(Exercise inputs begins)

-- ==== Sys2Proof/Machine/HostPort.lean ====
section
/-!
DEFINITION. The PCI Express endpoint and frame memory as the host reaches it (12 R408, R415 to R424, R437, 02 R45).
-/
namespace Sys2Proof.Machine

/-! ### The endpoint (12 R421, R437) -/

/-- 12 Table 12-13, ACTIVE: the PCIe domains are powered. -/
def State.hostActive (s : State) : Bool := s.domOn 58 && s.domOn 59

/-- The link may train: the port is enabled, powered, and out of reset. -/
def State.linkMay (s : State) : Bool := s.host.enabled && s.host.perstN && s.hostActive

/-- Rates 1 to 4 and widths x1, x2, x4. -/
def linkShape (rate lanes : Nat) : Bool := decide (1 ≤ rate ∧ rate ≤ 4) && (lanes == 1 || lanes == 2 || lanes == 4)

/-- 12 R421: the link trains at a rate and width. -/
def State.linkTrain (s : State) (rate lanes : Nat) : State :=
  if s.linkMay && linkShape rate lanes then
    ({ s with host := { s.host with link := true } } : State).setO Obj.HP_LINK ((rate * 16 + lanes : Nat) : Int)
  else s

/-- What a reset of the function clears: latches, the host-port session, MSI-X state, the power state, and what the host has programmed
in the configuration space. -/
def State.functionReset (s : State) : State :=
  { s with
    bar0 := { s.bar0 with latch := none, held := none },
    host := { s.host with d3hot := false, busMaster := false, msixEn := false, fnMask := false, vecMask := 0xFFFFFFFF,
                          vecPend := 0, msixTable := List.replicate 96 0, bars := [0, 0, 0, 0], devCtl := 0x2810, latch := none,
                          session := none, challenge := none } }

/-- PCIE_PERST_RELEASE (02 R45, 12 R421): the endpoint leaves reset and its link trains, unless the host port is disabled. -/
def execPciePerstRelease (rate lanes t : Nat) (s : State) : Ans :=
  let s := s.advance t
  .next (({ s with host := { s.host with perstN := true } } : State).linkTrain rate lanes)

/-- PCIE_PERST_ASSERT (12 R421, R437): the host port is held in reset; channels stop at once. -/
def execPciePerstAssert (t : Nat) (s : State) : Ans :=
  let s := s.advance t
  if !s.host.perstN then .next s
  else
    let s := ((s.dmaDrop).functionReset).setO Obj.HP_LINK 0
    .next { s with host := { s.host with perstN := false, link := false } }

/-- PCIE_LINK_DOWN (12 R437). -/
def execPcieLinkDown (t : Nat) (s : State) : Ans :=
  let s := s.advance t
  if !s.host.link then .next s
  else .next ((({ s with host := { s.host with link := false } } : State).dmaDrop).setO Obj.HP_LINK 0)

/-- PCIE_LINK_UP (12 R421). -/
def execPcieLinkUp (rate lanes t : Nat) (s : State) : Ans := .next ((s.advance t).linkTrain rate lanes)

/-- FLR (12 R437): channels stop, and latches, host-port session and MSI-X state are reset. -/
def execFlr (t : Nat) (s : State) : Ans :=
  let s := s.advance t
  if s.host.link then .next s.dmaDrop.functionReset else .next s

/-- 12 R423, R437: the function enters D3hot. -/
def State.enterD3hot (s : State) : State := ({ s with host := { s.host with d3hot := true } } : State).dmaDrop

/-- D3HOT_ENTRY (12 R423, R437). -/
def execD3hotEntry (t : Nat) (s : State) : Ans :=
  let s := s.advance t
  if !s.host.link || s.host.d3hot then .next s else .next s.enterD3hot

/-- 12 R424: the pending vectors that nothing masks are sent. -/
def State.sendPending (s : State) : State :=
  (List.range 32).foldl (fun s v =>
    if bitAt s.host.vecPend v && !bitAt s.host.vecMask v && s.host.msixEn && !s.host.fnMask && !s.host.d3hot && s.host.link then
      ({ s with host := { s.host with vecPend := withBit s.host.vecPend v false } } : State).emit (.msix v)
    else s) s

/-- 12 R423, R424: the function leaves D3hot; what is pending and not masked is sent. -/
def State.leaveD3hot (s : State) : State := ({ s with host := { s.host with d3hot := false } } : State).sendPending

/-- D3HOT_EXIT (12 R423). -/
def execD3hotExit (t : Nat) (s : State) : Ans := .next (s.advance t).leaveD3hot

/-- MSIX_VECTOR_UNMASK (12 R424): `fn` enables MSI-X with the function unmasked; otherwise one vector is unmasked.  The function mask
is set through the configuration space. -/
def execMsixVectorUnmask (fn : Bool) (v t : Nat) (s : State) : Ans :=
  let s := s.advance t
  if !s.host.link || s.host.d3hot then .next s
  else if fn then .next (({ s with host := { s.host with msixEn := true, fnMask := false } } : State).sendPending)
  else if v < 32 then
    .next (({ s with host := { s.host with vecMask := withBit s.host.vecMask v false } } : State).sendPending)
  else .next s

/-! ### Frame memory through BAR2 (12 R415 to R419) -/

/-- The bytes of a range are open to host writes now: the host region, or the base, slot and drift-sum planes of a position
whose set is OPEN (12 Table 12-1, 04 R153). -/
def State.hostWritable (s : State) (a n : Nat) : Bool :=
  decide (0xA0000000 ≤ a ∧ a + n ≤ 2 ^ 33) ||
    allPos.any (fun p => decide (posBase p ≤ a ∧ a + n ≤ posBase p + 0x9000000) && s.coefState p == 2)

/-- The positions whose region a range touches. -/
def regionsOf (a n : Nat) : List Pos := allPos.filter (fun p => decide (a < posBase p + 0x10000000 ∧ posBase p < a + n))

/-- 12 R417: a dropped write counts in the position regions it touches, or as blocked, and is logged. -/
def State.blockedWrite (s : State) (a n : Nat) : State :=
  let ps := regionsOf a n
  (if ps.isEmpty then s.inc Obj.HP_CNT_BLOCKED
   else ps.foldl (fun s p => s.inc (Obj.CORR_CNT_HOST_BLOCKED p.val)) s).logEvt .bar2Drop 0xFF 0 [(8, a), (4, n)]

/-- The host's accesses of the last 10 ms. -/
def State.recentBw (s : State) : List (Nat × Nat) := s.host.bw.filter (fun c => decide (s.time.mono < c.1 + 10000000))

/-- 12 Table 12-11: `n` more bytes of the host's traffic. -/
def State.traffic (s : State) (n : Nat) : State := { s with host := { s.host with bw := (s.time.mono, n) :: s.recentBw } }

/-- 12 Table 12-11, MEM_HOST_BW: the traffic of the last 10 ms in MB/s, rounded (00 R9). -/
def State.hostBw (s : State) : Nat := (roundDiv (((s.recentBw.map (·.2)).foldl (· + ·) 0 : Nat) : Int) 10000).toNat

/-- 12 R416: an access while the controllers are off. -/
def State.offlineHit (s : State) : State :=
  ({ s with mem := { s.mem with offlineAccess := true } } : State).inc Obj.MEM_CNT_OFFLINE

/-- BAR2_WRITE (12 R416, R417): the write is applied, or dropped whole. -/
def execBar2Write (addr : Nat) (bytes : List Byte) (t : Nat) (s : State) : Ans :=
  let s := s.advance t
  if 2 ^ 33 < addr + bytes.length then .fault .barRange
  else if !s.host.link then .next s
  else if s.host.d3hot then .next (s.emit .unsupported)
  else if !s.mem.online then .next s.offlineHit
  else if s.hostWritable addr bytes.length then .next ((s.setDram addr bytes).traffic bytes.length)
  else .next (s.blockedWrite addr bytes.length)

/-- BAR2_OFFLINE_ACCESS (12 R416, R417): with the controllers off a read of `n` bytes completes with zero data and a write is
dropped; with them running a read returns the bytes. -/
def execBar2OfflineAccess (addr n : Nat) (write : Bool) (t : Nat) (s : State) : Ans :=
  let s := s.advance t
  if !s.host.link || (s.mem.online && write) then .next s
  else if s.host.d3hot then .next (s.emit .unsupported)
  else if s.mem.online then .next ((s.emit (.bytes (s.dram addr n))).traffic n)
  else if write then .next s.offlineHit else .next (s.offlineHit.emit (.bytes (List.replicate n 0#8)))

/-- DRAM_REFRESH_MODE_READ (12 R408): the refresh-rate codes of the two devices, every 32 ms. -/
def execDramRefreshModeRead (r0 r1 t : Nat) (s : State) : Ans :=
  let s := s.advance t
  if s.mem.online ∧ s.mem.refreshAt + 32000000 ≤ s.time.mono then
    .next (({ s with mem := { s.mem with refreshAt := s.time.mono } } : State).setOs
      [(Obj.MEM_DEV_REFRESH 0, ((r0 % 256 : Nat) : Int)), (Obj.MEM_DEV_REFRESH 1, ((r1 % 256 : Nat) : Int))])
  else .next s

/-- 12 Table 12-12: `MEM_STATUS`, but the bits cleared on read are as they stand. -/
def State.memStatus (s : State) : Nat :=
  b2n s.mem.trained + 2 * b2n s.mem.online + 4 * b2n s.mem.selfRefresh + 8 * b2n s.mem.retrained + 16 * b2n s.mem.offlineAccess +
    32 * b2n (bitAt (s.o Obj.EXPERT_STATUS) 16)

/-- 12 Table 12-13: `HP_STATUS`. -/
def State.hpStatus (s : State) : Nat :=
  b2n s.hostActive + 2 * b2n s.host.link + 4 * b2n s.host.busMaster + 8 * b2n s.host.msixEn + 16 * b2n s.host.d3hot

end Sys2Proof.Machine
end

(Exercise inputs ends)
(Exercise inputs begins)

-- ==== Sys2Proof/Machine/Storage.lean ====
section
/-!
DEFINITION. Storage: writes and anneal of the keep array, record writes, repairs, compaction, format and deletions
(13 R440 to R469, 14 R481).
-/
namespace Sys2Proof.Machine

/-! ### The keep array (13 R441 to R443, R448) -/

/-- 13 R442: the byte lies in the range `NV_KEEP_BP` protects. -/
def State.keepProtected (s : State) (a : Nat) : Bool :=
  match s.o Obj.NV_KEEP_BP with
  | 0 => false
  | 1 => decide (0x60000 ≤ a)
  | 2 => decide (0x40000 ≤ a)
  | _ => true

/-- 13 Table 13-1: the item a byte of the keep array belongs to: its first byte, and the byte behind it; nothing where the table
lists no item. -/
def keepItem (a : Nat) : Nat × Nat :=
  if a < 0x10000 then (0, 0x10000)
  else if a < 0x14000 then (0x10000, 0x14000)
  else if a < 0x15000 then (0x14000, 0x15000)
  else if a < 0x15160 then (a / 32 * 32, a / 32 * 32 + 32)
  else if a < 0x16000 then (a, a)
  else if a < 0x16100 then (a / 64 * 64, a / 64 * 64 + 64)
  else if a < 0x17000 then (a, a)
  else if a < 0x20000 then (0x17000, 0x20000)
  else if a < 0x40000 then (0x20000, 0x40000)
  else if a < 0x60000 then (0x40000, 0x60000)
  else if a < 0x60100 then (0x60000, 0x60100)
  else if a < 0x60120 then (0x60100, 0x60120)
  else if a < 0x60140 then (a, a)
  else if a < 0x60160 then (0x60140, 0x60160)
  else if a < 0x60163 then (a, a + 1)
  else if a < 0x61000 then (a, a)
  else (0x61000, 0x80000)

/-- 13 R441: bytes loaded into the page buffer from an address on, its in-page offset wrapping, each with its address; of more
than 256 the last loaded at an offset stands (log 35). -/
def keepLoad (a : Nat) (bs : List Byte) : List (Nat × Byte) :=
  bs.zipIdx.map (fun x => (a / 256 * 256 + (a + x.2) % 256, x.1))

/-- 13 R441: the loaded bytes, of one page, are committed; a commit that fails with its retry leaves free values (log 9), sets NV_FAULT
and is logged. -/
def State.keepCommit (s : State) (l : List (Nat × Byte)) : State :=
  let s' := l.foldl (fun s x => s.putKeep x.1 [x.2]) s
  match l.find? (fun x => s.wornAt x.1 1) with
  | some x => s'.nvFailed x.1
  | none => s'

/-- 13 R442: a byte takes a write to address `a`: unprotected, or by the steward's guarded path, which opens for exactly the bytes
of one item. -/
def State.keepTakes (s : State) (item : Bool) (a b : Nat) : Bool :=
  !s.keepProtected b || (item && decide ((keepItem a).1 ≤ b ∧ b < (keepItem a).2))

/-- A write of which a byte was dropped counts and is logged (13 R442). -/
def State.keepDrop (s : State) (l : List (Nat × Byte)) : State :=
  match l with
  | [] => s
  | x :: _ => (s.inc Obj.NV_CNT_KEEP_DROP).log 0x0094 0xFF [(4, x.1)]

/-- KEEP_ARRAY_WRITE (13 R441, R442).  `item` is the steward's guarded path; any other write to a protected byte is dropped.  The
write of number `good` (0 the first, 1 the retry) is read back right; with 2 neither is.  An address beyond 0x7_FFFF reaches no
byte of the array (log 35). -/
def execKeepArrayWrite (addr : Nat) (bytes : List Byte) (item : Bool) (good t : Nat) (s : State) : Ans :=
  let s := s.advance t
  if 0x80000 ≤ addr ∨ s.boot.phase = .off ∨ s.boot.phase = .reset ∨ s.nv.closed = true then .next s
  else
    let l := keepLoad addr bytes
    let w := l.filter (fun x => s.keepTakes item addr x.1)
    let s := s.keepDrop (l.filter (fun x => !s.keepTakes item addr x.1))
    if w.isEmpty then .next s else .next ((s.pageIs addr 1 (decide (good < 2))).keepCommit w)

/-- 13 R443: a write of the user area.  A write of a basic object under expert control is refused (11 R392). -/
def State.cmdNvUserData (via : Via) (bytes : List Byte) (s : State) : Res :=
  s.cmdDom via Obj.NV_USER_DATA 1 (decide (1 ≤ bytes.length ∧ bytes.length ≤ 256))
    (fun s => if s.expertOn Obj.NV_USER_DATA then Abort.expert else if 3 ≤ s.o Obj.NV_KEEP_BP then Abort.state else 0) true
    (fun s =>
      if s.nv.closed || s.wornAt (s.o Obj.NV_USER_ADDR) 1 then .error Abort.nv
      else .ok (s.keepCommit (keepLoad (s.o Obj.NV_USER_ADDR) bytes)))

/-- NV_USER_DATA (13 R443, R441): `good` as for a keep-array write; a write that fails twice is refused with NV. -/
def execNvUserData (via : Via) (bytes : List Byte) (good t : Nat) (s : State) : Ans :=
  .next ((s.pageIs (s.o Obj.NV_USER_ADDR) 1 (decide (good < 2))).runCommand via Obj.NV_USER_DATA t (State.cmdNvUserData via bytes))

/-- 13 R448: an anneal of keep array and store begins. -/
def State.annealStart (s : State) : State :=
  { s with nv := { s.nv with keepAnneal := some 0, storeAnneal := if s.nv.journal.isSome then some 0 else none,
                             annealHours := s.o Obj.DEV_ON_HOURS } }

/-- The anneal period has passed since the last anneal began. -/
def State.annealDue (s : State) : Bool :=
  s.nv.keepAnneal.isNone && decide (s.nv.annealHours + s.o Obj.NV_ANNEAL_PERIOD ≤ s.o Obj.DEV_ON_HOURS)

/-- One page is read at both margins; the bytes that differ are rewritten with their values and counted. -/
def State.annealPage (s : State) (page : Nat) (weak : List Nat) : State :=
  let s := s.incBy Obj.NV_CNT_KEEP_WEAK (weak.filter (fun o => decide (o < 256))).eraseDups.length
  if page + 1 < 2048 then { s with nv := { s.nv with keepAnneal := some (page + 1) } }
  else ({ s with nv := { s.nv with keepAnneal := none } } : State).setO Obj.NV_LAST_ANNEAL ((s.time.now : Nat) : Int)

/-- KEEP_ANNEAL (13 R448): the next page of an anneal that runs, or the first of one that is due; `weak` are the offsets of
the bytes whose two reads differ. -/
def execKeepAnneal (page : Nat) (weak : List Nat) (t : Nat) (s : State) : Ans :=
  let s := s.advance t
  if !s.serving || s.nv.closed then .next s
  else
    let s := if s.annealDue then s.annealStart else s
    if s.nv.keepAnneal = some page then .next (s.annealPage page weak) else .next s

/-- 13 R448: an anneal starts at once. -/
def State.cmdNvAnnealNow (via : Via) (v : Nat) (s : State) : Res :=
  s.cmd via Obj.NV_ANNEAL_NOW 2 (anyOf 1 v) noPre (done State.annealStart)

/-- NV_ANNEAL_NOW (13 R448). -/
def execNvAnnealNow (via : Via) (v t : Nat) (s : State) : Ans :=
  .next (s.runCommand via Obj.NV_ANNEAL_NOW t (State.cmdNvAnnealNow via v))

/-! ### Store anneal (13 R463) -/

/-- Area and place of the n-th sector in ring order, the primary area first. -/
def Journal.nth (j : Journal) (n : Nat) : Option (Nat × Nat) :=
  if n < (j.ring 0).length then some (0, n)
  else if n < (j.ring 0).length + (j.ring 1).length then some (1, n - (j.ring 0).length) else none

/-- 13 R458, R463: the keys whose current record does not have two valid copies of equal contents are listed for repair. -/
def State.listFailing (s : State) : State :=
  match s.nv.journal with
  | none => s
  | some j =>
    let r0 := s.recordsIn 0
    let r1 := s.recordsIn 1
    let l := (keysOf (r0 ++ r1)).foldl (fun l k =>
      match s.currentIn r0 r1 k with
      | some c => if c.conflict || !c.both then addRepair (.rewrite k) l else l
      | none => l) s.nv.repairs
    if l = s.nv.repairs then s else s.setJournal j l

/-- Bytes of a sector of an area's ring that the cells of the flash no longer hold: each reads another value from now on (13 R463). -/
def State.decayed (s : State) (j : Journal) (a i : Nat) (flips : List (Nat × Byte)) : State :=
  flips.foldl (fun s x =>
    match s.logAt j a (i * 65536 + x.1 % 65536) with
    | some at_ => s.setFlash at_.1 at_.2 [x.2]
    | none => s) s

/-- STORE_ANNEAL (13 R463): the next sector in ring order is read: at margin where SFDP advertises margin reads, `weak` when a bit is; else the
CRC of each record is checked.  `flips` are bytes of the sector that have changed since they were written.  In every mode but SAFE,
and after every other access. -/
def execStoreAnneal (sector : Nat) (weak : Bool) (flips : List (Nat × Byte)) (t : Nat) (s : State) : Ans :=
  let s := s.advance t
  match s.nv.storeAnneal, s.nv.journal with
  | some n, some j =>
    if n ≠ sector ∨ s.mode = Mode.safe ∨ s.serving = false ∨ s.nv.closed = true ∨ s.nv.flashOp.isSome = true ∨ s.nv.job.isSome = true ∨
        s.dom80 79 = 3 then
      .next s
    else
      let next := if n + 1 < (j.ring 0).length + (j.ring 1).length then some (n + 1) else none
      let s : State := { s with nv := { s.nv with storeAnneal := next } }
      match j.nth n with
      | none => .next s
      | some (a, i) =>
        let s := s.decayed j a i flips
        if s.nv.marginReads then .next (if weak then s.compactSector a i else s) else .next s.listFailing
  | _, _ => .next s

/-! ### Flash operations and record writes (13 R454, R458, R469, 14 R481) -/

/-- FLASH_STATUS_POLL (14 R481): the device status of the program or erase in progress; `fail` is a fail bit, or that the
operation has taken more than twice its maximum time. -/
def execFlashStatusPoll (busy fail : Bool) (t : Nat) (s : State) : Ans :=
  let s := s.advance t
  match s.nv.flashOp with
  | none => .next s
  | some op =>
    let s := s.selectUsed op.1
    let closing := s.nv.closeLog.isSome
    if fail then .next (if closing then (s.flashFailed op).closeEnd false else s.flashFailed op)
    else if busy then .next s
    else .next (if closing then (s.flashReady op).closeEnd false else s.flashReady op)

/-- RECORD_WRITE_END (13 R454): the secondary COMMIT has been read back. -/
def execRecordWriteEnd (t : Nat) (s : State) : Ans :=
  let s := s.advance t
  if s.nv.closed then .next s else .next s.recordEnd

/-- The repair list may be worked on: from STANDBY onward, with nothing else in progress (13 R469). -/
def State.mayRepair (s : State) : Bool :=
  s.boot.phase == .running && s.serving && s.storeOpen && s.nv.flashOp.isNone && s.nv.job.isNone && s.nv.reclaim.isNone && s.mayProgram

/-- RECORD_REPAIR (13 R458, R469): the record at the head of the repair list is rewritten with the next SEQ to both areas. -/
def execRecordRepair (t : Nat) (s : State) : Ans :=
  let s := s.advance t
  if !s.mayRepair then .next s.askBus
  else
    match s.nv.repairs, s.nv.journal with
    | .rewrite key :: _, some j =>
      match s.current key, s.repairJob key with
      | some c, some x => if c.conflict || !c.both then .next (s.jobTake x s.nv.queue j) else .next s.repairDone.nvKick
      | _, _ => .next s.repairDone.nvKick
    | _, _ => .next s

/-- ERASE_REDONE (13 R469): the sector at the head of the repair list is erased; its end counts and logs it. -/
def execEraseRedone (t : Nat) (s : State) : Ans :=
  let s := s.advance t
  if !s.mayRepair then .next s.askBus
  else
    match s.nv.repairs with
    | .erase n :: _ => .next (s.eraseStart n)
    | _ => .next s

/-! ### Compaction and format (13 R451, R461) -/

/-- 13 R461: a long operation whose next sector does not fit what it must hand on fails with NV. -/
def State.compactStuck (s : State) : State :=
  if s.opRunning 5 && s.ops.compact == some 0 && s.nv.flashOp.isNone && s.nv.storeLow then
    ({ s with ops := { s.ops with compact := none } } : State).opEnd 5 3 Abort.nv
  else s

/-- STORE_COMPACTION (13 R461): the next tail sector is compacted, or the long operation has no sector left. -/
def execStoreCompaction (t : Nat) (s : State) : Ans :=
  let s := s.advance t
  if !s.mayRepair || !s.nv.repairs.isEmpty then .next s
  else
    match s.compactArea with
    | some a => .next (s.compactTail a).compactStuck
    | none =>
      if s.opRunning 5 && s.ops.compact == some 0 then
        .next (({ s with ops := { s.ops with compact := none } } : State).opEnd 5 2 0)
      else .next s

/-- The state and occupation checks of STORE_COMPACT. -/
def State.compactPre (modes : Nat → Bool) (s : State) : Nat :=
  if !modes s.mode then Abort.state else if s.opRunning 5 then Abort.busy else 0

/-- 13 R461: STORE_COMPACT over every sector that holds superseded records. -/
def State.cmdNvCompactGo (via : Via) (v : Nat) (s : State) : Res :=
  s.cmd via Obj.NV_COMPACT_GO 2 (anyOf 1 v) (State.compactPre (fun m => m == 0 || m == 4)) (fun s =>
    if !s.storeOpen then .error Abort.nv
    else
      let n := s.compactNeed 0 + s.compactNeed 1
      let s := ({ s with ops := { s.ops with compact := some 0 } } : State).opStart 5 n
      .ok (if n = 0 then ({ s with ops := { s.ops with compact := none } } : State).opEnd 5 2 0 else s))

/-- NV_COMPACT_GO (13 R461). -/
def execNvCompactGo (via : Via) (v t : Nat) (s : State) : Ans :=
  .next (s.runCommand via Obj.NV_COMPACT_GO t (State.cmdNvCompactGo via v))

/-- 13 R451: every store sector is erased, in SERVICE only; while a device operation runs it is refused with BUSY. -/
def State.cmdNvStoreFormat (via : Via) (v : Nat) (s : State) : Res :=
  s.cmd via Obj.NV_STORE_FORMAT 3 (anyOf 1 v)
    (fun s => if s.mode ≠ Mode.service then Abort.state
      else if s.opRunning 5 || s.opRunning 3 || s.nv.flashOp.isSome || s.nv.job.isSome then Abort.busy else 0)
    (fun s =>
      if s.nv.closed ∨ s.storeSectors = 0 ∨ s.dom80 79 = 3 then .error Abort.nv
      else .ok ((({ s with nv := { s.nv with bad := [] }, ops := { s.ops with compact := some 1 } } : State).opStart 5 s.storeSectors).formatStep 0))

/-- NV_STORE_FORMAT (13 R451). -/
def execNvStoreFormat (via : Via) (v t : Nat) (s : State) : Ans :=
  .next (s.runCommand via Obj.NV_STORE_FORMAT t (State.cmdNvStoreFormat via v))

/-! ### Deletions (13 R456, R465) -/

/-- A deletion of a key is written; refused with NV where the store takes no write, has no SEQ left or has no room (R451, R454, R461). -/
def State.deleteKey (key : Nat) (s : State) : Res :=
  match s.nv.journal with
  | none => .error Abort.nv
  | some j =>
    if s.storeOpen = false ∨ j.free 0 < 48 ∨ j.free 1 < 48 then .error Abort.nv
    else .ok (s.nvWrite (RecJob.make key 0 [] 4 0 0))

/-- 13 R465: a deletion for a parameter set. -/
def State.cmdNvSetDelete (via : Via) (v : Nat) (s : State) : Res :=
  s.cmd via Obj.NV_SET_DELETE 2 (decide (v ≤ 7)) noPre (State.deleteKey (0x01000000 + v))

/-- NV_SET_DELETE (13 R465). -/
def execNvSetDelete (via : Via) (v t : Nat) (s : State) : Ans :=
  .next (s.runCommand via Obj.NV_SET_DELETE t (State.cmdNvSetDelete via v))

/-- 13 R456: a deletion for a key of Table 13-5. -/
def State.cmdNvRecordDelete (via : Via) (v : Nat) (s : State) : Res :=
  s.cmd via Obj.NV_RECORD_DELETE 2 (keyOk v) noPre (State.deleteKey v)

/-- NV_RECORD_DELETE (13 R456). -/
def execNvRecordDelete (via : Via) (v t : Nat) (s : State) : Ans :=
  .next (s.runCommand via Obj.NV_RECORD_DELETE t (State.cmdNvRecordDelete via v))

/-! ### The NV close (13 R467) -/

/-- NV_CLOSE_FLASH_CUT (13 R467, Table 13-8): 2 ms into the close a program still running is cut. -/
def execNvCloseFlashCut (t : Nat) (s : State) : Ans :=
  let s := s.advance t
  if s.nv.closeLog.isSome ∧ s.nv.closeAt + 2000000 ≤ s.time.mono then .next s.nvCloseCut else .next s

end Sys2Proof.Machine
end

(Exercise inputs ends)

(Required action):
A single number is the answer: the number of lines in the entries that contain "they".

(Reply):
2